/-- A read of a RO address returns a value and changes nothing else. -/
theorem busRead_ro (hs : Ready s) {a : RegAddr} (ha : accessOf a = .ro) :
    ∃ x, busRead a s = .next (busReturn x s) := by
  have hcases : a = 0x0#4 ∨ a = 0x1#4 ∨ a = 0x3#4 ∨ a = 0x4#4 ∨ a = 0x5#4 ∨ a = 0xA#4 ∨ a = 0xB#4 ∨ a = 0xC#4 := by
    revert a; decide
  obtain rfl | rfl | rfl | rfl | rfl | rfl | rfl | rfl := hcases
  · exact ⟨_, exec_rdStatus hs⟩
  · exact ⟨_, exec_rdTempo hs⟩
  · exact ⟨_, exec_rdPeriod hs⟩
  · exact ⟨_, exec_rdSubpulse hs⟩
  · exact ⟨_, exec_rdAcc hs⟩
  · exact ⟨_, exec_rdTx0Last hs⟩
  · exact ⟨_, exec_rdTx1Last hs⟩
  · exact ⟨_, exec_rdLines hs⟩

/-- A read of a RC address returns a value and raises no fault, and the next read of it returns 0. -/
theorem busRead_rc (hs : Ready s) {a : RegAddr} (ha : accessOf a = .rc) :
    ∃ x t, busRead a s = .next t ∧ t.returned = s.returned ++ [x] ∧ t.fault = s.fault
      ∧ busRead a t = .next (busReturn 0#16 t) := by
  have hcases : a = 0x6#4 ∨ a = 0x7#4 := by revert a; decide
  obtain rfl | rfl := hcases
  · exact ⟨_, _, exec_rdMidiPend hs, rfl, rfl, exec_rdMidiPend hs⟩
  · exact ⟨_, _, exec_rdDir hs, rfl, rfl, exec_rdDir hs⟩

/-- WR.APPLY has a step that returns nothing, and its only fault is APPLY_RESERVED (42_tempo.md R173). -/
theorem exec_wrApply_faults (hs : Ready s) (hf : s.fault = none) (d : Word) :
    ∃ t, exec (.wrApply d) s = .next t ∧ t.returned = s.returned
      ∧ ∀ f, t.fault = some f → f.code = .applyReserved := by
  cases hd : applyDirection d with
  | some dir => exact ⟨_, exec_wrApply hs hd, rfl, by simp [hf]⟩
  | none => exact ⟨_, exec_wrApply_reserved hs hd, by simp, by simp [hf]⟩

/-- A start write has a step that returns nothing, and its only fault is TX_BUSY (40_bitserial.md R111). -/
theorem exec_wrTxData_faults (hs : Ready s) (hf : s.fault = none) (c : ChannelId) (w : Word) :
    ∃ t, exec (wrTxData c w) s = .next t ∧ t.returned = s.returned
      ∧ ∀ f, t.fault = some f → f.code = .txBusy := by
  cases hb : (channel s c).busy with
  | false => exact ⟨_, exec_wrTxData hs c w hb, by simp, by simp [hf]⟩
  | true => exact ⟨_, exec_wrTxData_busy hs c w hb, by simp, by simp [hf]⟩

/-- A write of a WO address has a step that returns nothing, and its only faults are APPLY_RESERVED and TX_BUSY. -/
theorem busWrite_wo (hs : Ready s) (hf : s.fault = none) {a : RegAddr} (ha : accessOf a = .wo) (d : Word) :
    ∃ t, busWrite a d s = .next t ∧ t.returned = s.returned
      ∧ ∀ f, t.fault = some f → f.code = .applyReserved ∨ f.code = .txBusy := by
  have hcases : a = 0x2#4 ∨ a = 0x8#4 ∨ a = 0x9#4 := by revert a; decide
  obtain rfl | rfl | rfl := hcases
  · obtain ⟨t, ht, hret, hcode⟩ := exec_wrApply_faults hs hf d
    exact ⟨t, ht, hret, fun f h => .inl (hcode f h)⟩
  · obtain ⟨t, ht, hret, hcode⟩ := exec_wrTxData_faults hs hf .display d
    exact ⟨t, ht, hret, fun f h => .inr (hcode f h)⟩
  · obtain ⟨t, ht, hret, hcode⟩ := exec_wrTxData_faults hs hf .cv d
    exact ⟨t, ht, hret, fun f h => .inr (hcode f h)⟩

end AccessTypes

/-- Settles O18: by the access type of the address, each access is the fault that the table gives its word, or one of
the legal reads and writes above. -/
theorem accessTypesOfTheRegisterMap : Obligations.AccessTypesOfTheRegisterMap := by
  intro a d s hs hf
  cases ha : accessOf a with
  | unassigned =>
    exact ⟨busRead_firstFault hs hf (by simp [tableFault, ha]), busWrite_firstFault hs hf (by simp [tableFault, ha])⟩
  | wo => exact ⟨busRead_firstFault hs hf (by simp [tableFault, ha]), busWrite_wo hs hf ha d⟩
  | ro => exact ⟨busRead_ro hs ha, busWrite_firstFault hs hf (by simp [tableFault, ha])⟩
  | rc =>
    obtain ⟨x, t, ht, hret, hfault, hagain⟩ := busRead_rc hs ha
    exact ⟨⟨x, t, ht, hret, hfault.trans hf, hagain⟩, busWrite_firstFault hs hf (by simp [tableFault, ha])⟩

/-! ### The writers of each element -/

@[simp] theorem afterSubpulse_acc (s : State) (a : Word) : (afterSubpulse s a).acc = a := by
  simp only [afterSubpulse, apply_ite State.acc, ite_self]

@[simp] theorem bitWrite_shreg (p : Nat) (ch : Channel) : (bitWrite p ch).shreg = ch.shreg := by
  unfold bitWrite; split <;> rfl

/-- No line write changes the word being sent (40_bitserial.md R112). -/
@[simp] theorem lineWrite_shreg (ch : Channel) : (lineWrite ch).shreg = ch.shreg := by
  unfold lineWrite
  split
  · rfl
  · split
    · exact bitWrite_shreg _ ch
    · rfl

namespace Effect

variable {i : Instr} {s t : State}

section NotReset

variable (h : Effect i s t) (hreset : ∀ ab, i ≠ .reset ab)
include h hreset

____________

__Aim of the exercise__
Please reproduce, exactly as they appear above, the lines from the line containing "cases hb : (channel s c).busy with" up to and including the line containing "and TX_BUSY. -/".

__Task result__
  cases hb : (channel s c).busy with
  | false => exact ⟨_, exec_wrTxData hs c w hb, by simp, by simp [hf]⟩
  | true => exact ⟨_, exec_wrTxData_busy hs c w hb, by simp, by simp [hf]⟩

/-- A write of a WO address has a step that returns nothing, and its only faults are APPLY_RESERVED and TX_BUSY. -/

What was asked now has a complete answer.